=== Records from a data collection ===
▬▬▬▬▬▬
-- ==== Sys2Proof/Machine/Ops.lean ====
section
/-!
DEFINITION. How an instruction ends: retirement, waits, traps, parking and halts; taking a trap and returning from
one; lanes that exit; arms that switch (02_execution_model.md R25, R36 to R38; 15_system_traps.md R296 to R300;
23_faults_execution.md R369, R373; 24_faults_memory.md R384, R386; 26_faults_reliability_links.md R406).
-/

namespace Sys2Proof.Machine

/-! ## How an instruction can stop -/

/-- Why an instruction does not retire. -/
inductive Stop where
  /-- A precise trap: code, EADDR, and the lanes its rule names; none for Active(t) (R369). -/
  | trap (code : BitVec 9) (eaddr : Word) (mask : Option Mask)
  /-- A recoverable class 3 fault (R384). -/
  | park (code : BitVec 9) (eaddr : Word) (mask : Mask) (acc : AccKind) (level : Nat)
  /-- The instruction waits and issues again (log 17). -/
  | wait (w : Wait)
  /-- A containment halt (R296, R406). -/
  | halt (code : BitVec 9) (eaddr : Word)
  /-- An address no HBM holds (log 11). -/
  | absent (pa : Nat)
  deriving DecidableEq, Repr

/-- What the body of a memory or system instruction does: it changes the state and may stop. -/
abbrev M := EStateM Stop State

/-- How a retiring instruction moves its path. -/
inductive Done where
  /-- To the next instruction. -/
  | next
  /-- To an address. -/
  | goto (pc : Word)
  /-- To the next instruction, and then a trap is taken (R299, R300). -/
  | trapAfter (code : BitVec 9) (eaddr : Word)
  /-- To the next instruction, and then a debug stop is made (R300). -/
  | stopAfter (code : BitVec 9) (eaddr : Word)
  /-- The body has moved the path itself. -/
  | moved
  deriving DecidableEq, Repr

/-- A trap that names no lanes. -/
def trapWith (code : BitVec 9) (eaddr : Word) : Stop := .trap code eaddr none

/-- Stops with `e` if `b`. -/
def stopIf (b : Bool) (e : Stop) : Except Stop Unit := if b then .error e else .ok ()

/-- Stops the body with `e` if `b`. -/
def M.stopIf (b : Bool) (e : Stop) : M Unit := if b then throw e else pure ()

/-- Lifts a pure computation. -/
def M.lift (x : Except Stop α) : M α := fun s =>
  match x with
  | .ok a => .ok a s
  | .error e => .error e s

/-! ## The divergence stack (R36, R37, R176) -/

/-- What a popped entry hands to the path below: the address after its join, its lanes, and its join if it is a table
entry. -/
structure Popped where
  pc : Word
  mask : Mask
  table : Option Word
  deriving DecidableEq, Repr

/-- The running arm of an entry. -/
def Entry.running (e : Entry) : Arm := if e.sel then e.arm1 else e.arm0

/-- The other arm. -/
def Entry.other (e : Entry) : Arm := if e.sel then e.arm0 else e.arm1

/-- Replaces the running arm. -/
def Entry.setRunning (e : Entry) (a : Arm) : Entry := if e.sel then { e with arm1 := a } else { e with arm0 := a }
▬▬▬▬▬▬
=== TASK INSTRUCTIONS ===
Find the lines in the data that hold the word "Bool". Reply with how many there are and nothing more.

=== SOLUTION TO THIS TASK ===
2